Within the region on ECA7 (39.8–40.8 Mb), divergently selected between draft and light horses, two genes (NTM, encoding neurotrimin, and OPCML, encoding opioid-binding protein), involved in central nervous system functioning, were identified, alongside two pseudogenes and one uncharacterized protein-coding gene. Human studies suggest that the NTM gene locus is associated with IQ levels, and two other genome-wide association studies (GWAS) have reported associations between NTM variation and cognitive function performance in humans. The diversifying selection signature at this locus between draft and light horses may contribute to their differing temperaments and potentially influence their ability to develop varied gaits, managed by motor coordination centers in the brain.

The locus on ECA 8 (20.8–21.5 Mb), showing clear allele frequency divergences between primitive and light horses, encompassed 14 genes, including one uncharacterized protein. Among these, the MYL2 (Myosin Light Chain 2) gene, located at the peak of the selection signature, is a potential candidate for selection. This gene encodes a contractile protein playing a significant role in heart development and contraction. Mutations in MYL2 have been linked to hypertrophic cardiomyopathy (HCM) in humans.

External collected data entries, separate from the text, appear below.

/-! ## Identity -/

/-- Check B (R267): the IDENT names the peer, engine and lightlane of the plan in force, on the drop ring's line. -/
def State.checkB (s : State) (c : Nat) (b : IdentBlock) : Bool :=
  let w := s.laneWord c
  lwEn w && b.feid.toNat == lwPeer w && b.port.toNat == lwPort w && b.lane.toNat == lwLane w && b.comb.toNat == lwRx w

/-- Check B is made on an IDENT of a lightlane (R265, R267). -/
def State.judgeB (s : State) (c : Nat) (b : IdentBlock) : State :=
  let ok := s.checkB c b
  let s := s.setFld (R.OPT_LANE_STATUS.CHK_B c) (b2n ok)
  let x := s.lane c
  if s.inTest c then s
  else if s.laneState c = lsUP then
    if ¬ ok then s.relockB c 3 else if s.chState c = chTRAINING then s.channelUp c else s
  else if s.laneState c = lsVERIFY then
    if ¬ ok then s.relockB c 3
    else if x.strict ∧ ¬ x.okA then s
    else (s.setLane c { x with okB := true }).maybeUp c
  else s

/-- IDENT_BLOCK (R142, R267, R388): the channel's peer, check B, the election and the time parent's distance. -/
def execIdentBlock (c : Channel) (b : IdentBlock) (s : State) : Result :=
  .next (
    let s := (s.setChan c { s.chan c with ident := some b }).setFld (R.SWC_CH_STATUS.PEER c) b.feid.toNat
    let s := if c.val < 256 then s.judgeB c b
      else if s.chState c = chTRAINING ∧ s.fld (R.ELK_PORT_STATUS.STATE (c - 256)) = 2 then s.channelUp c else s
    if s.ttOff (portCode c) then s
    else
      let mine := portCode c == s.fld R.GLB_TIME_STATUS.PARENT_LINK && b.feid.toNat == s.fld R.GLB_TIME_STATUS.PARENT_FEID
      let s := if mine ∧ b.thops ≠ 0xFF then s.setFld R.GLB_TIME_STATUS.HOPS (min 0xFF (b.thops.toNat + 1)) else s
      s.noteAlone.refreshAdv.leaveLost)

/-- Whether check A passes for a ring: the planned line's bin is the largest, by at least 12 dB (R266). -/
def passA (line : Nat) (best : BitVec 5) (lead : BitVec 16) : Bool := best.toNat == line && decide (120 ≤ lead.toNat)

/-- PILOT_CHECK (R266, R268, R269): at the end of a 4-tick window, for the modulator ring and the drop ring of a lightlane, the
largest pilot bin and its lead over the next, in 0.1 dB. While its light is absent a lightlane stays in VERIFY. -/
def execPilotCheck (c : LaneNo) (txBest : BitVec 5) (txLead : BitVec 16) (rxBest : BitVec 5) (rxLead : BitVec 16)
    (s : State) : Result :=
  .next (
    let w := s.laneWord c
    let m := passA (lwTx w) txBest txLead
    let d := passA (lwRx w) rxBest rxLead
    let x := s.lane c
    let x := { x with failM := if m then 0 else x.failM + 1, failD := if d then 0 else x.failD + 1,
                      pilotAt := x.pilotAt + 4 * ((s.tick - x.pilotAt) / 4) }
    if s.tick < (s.lane c).pilotAt + 4 then s
    else if s.laneState c = lsVERIFY then
      let s := (s.setFld (R.OPT_LANE_STATUS.CHK_A c) (b2n (m && d))).setLane c x
      if m ∧ d then (s.setLane c { x with okA := true }).maybeUp c
      else if x.los then s
      else s.relock c (if m then 2 else 1) (!m) (!d)
    else if s.laneState c = lsUP then
      let s := (s.setFld (R.OPT_LANE_STATUS.CHK_A c) (b2n (m && d))).setLane c x
      if 2 ≤ x.failM ∨ 2 ≤ x.failD then s.relock c (if 2 ≤ x.failM then 1 else 2) (2 ≤ x.failM) (2 ≤ x.failD) else s
    else s)

/-- Whether a ring is under lock-in: its lightlane is on its lines and the ring does not sweep. -/
def State.underLock (s : State) (c : Nat) (drop : Bool) : Bool :=
  let st := s.laneState c
  let x := s.lane c
  (st == lsVERIFY || st == lsUP || (st == lsSWEEP && !(if drop then x.sweepD else x.sweepM)))

/-- A sweep is over once the rings that it swept, and the other ring, are locked: the lightlane enters VERIFY (Table 11.6). -/
def State.sweepOver (s : State) (c : Nat) : State :=
  let x := s.lane c
  if s.laneState c = lsSWEEP ∧ ¬ x.sweepM ∧ ¬ x.sweepD ∧ (s.ring (c / 16) (ringNo c false)).locked
      ∧ (s.ring (c / 16) (ringNo c true)).locked then s.verify c true false
  else s

/-- Move the calibration codes of a ring with the code of its line (Table 11.5). -/
def State.recalibrate (s : State) (n r line code : Nat) : State :=
  let d : Int := (code : Int) - s.calCode n r line
  (upFrom 0 32).foldl (fun s k => s.setCal n r k (if k = line then code else moveCode (s.calCode n r k) d)) s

The gene’s association with heart contraction and development suggests its potential role in physical exertion and supports the hypothesis of selection pressure on its locus in light horses, particularly concerning performance and endurance, which are heavily reliant on cardiovascular and respiratory efficiency. The MYL2 gene was also identified in a genome-wide study on quantitative trait loci affecting show-jumping performance in Hanoverian warmblood horses.

Interestingly, a genomic region on ECA5 differentiating light and primitive horses encompassed the SLC16A1 (Solute Carrier Family 16 Member 1) gene. The protein encoded by this gene, MCT1, catalyzes the transport of monocarboxylates such as lactate and pyruvate across the plasma membrane. A previous study by Ropka-Molik et al. demonstrated that SLC16A1 gene expression is stimulated during training regimens for flat racing. In their study of Arabian horses, SLC16A1 expression gradually increased in muscle tissue from resting conditions to peak training form. Furthermore, an association analysis revealed a significant link between the g.55589063T>G SNP in the 5’UTR of the SLC16A1 gene and selected racing results. These findings collectively suggest the importance of the SLC16A1 gene and MCT1 protein for horse performance, and that the detected selection signal associated with genetic differences between primitive and light horses may stem from selection (particularly in Arabian and Małopolski horses) aimed at enhancing racing abilities.

Within the extensive region on ECA11 (22.8–23.9 Mb), divergently selected between primitive (small-sized) and draft horses—and thus presumably related to size—30 different genes were detected. Among these was the LASP1 gene, previously implicated as a candidate gene for size in horses. However, some doubts regarding LASP1 as a size candidate gene persist, possibly due to incomplete knowledge of its functions, which hinders a clear description of its role in body size regulation.

Beyond selection signatures reflecting type differentiation, a detailed analysis was conducted to identify genomic regions divergently selected within individual horse breeds, aiming to detect candidate genes influencing breed-specific characteristics.

Selection Signatures in Light Horses (Arabian and Małopolski)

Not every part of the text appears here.